A complete answer includes every line below with the word "that".

■ Input ■

Segment Open

-- ==== Sys2Proof/Laws/CodedFrame.lean ====
section
/-! SUPPORT. The grammar run on a buffer that codes a whole frame (`CodedFrame`): one `Runs` lemma per rule of steps 5 to 11,
then the frame as a whole, and the two failures that only such a buffer shows. -/

namespace Sys2Proof.Machine

variable {α β : Type} {s : State} {n : Nat}

/-! ### Arrays written entry by entry -/

/-- `old` with its entries below `j` replaced. -/
def upTo (new : Fin n → α) (old : Vector α n) (j : Nat) : Vector α n := Vector.ofFn fun i => if i.val < j then new i else old[i]

theorem upTo_zero (new : Fin n → α) (old : Vector α n) : upTo new old 0 = old := by
  ext i hi; simp [upTo]

theorem upTo_all (new : Fin n → α) (old : Vector α n) : upTo new old n = Vector.ofFn new := by
  ext i hi; simp [upTo]

theorem upTo_get (new : Fin n → α) (old : Vector α n) (i : Fin n) : (upTo new old i)[i] = old[i] := by
  simp [upTo]

theorem upTo_set (new : Fin n → α) (old : Vector α n) (i : Fin n) :
    (upTo new old i).set i (new i) = upTo new old (i + 1) := by
  ext j hj
  simp only [upTo, Vector.getElem_set, Vector.getElem_ofFn]
  by_cases h : i.val = j
  · subst h; simp
  · have : j < i.val + 1 ↔ j < i.val := by omega
    simp [h, this]

/-- The fields of an array, entry by entry. -/
theorem toList_flatMap (v : Vector α n) (g : α → List β) :
    v.toList.flatMap g = (List.finRange n).flatMap fun i => g v[i] := by
  have : v.toList = (List.finRange n).map fun i => v[i] := by
    apply List.ext_getElem
    · simp
    · intro i h1 h2; simp
  rw [this, List.flatMap_map]

theorem runs_forEach_from {body : Fin n → Grammar Unit} {F : Fin n → List BitField} {C : Nat → Context} {H : Nat → Header}
    (hb : ∀ i : Fin n, Runs s (body i) (F i) () (C i) (H i) (C (i + 1)) (H (i + 1))) (is : List (Fin n)) (j : Nat)
    (hj : is.map Fin.val = List.range' j is.length) :
    Runs s (forEach body is) (is.flatMap F) () (C j) (H j) (C (j + is.length)) (H (j + is.length)) := by
  induction is generalizing j with
  | nil => exact runs_pure () _ _
  | cons i is ih =>
    simp only [List.map_cons, List.length_cons, List.range'_succ, List.cons.injEq] at hj
    obtain ⟨rfl, hj⟩ := hj
    have := ih _ hj
    rw [show i.val + (i :: is).length = i.val + 1 + is.length by simp; omega]
    exact runs_bind (hb i) this

/-- `for i in 0 .. n - 1`, the registers after `j` rounds being `C j` and `H j`. -/
theorem runs_forEach {body : Fin n → Grammar Unit} {F : Fin n → List BitField} {C : Nat → Context} {H : Nat → Header}
    {is : List (Fin n)} {c : Context} {h : Header}
    (hb : ∀ i : Fin n, Runs s (body i) (F i) () (C i) (H i) (C (i + 1)) (H (i + 1))) (hi : List.finRange n = is)
    (hc : C 0 = c) (hh : H 0 = h) :
    Runs s (forEach body is) ((List.finRange n).flatMap F) () c h (C n) (H n) := by
  subst hi hc hh
  simpa using runs_forEach_from hb (List.finRange n) 0 (by simp [List.range_eq_range'])

/-! ### Sizes (R101, R102) -/

theorem runs_frameSize (wm1 hm1 : Nat) (c : Context) (h : Header) :
    Runs s frameSize (sizeFields wm1 hm1) () c h c { h with width := wm1 + 1, height := hm1 + 1 } :=
  runs_bind (runs_f (by decide) _ c h) (runs_bind0 (runs_setHdr _ c h) (runs_bind (runs_f (by decide) _ c _) (runs_setHdr _ c _)))

theorem runs_displaySize (wm1 hm1 : Nat) (c : Context) (h : Header) :
    Runs s displaySize (sizeFields wm1 hm1) () c h c { h with displayWidth := wm1 + 1, displayHeight := hm1 + 1 } :=
  runs_bind (runs_f (by decide) _ c h) (runs_bind0 (runs_setHdr _ c h) (runs_bind (runs_f (by decide) _ c _) (runs_setHdr _ c _)))

theorem runs_renderSize (r : Option (Nat × Nat)) (c : Context) (h : Header) :
    Runs s renderSize (optionalFields (fun v => sizeFields v.1 v.2) r) () c h c
      { h with
        displaySizePresent := r.isSome
        displayWidth := (r.map (·.1 + 1)).getD h.width, displayHeight := (r.map (·.2 + 1)).getD h.height } := by
  cases r with
  | none => exact runs_bind (runs_flag false c h) (runs_bind0 (runs_setHdr _ c h) (runs_ite_neg (by simp) (runs_setHdr _ c _)))
  | some v =>
    exact runs_bind (runs_flag true c h) (runs_bind0 (runs_setHdr _ c h) (runs_ite_pos rfl (runs_displaySize v.1 v.2 c _)))

/-! ### The inter branch, part by part (R103 to R108) -/

theorem runs_intraOnly {b : Bool} (c : Context) {h : Header} (hb : b = true → h.showFrame = false) :
    Runs s intraOnly (if h.showFrame then [] else [flagField b]) () c h c { h with intraOnly := b } := by
  refine runs_bind0 (runs_getHdr c h) ?_
  by_cases hs : h.showFrame = true
  · have : b = false := by cases b <;> simp_all
    subst this
    exact (runs_ite_pos hs (runs_setHdr _ c h)).cast (if_pos hs).symm rfl rfl rfl
  · exact (runs_ite_neg hs (runs_bind (runs_flag b c h) (runs_setHdr _ c h))).cast (if_neg hs).symm rfl rfl rfl

theorem runs_resetFrameContext (v : Nat) (c : Context) (h : Header) :
    Runs s resetFrameContext (if h.errorResilientMode then [] else [(2, v)]) () c h c
      { h with resetFrameContext := if h.errorResilientMode then 0 else v } := by
  refine runs_bind0 (runs_getHdr c h) ?_
  by_cases hs : h.errorResilientMode = true
  · exact (runs_ite_pos hs (runs_setHdr _ c h)).cast (if_pos hs).symm rfl rfl (by rw [if_pos hs])
  · exact (runs_ite_neg hs (runs_bind (runs_f (by decide) v c h) (runs_setHdr _ c h))).cast (if_neg hs).symm rfl rfl
      (by rw [if_neg hs])

theorem runs_refreshFlags (m : Nat) (c : Context) (h : Header) :
    Runs s refreshFlags [(8, m)] () c h c { h with refreshFrameFlags := refreshMask m } :=
  runs_bind (runs_f (by decide) m c h) (runs_setHdr _ c h)

theorem runs_intraColor {k : ColorCode} {p : Nat} (hk : p = 0 ∨ k.cause p = .none) (c : Context) {h : Header}
    (hh : h.profile = p) :
    Runs s intraColor (if p = 0 then [] else k.fields p) () c h
      { c with color := if p = 0 then intraOnlyColor else k.config p } h := by
  refine runs_bind0 (runs_getHdr c h) ?_
  by_cases hp : p = 0
  · rw [if_pos hp, if_pos hp]
    exact runs_ite_neg (by omega) (runs_setCtx _ c h)
  · rw [if_neg hp, if_neg hp]
    exact runs_ite_pos (by omega) (runs_colorConfig (hk.resolve_left hp) c hh)

theorem runs_refEntry (i : Fin 3) (slot : Nat) (bias : Bool) (c : Context) (h : Header) :
    Runs s (refEntry i) [(3, slot), flagField bias] () c h c
      { h with refFrameIdx := h.refFrameIdx.set i (slotOf slot), refSignBias := h.refSignBias.set i bias } :=
  runs_bind (runs_f (by decide) slot c h) (runs_bind0 (runs_setHdr _ c h) (runs_bind (runs_flag bias c _) (runs_setHdr _ c _)))

theorem runs_refEntries (slots : Vector Nat 3) (bias : Vector Bool 3) (c : Context) (h : Header) :
    Runs s (forEach refEntry [0, 1, 2]) (refFields slots bias) () c h c
      { h with refFrameIdx := slots.map slotOf, refSignBias := bias } :=
  (runs_bind (runs_refEntry 0 slots[0] bias[0] c h) (runs_bind (runs_refEntry 1 slots[1] bias[1] c _)
    (runs_bind (runs_refEntry 2 slots[2] bias[2] c _) (runs_pure () c _)))).cast rfl rfl rfl (by
      have e1 : slots.map slotOf = #v[slotOf slots[0], slotOf slots[1], slotOf slots[2]] := by
        ext i hi; interval_cases i <;> simp
      simp only [e1, Fin.isValue, Fin.val_zero, Fin.val_one, Fin.val_two, vec3_set, ← vec3_eta])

Segment Closed

■ Reply to the exercise ■
/-! SUPPORT. The grammar run on a buffer that codes a whole frame (`CodedFrame`): one `Runs` lemma per rule of steps 5 to 11,
then the frame as a whole, and the two failures that only such a buffer shows. -/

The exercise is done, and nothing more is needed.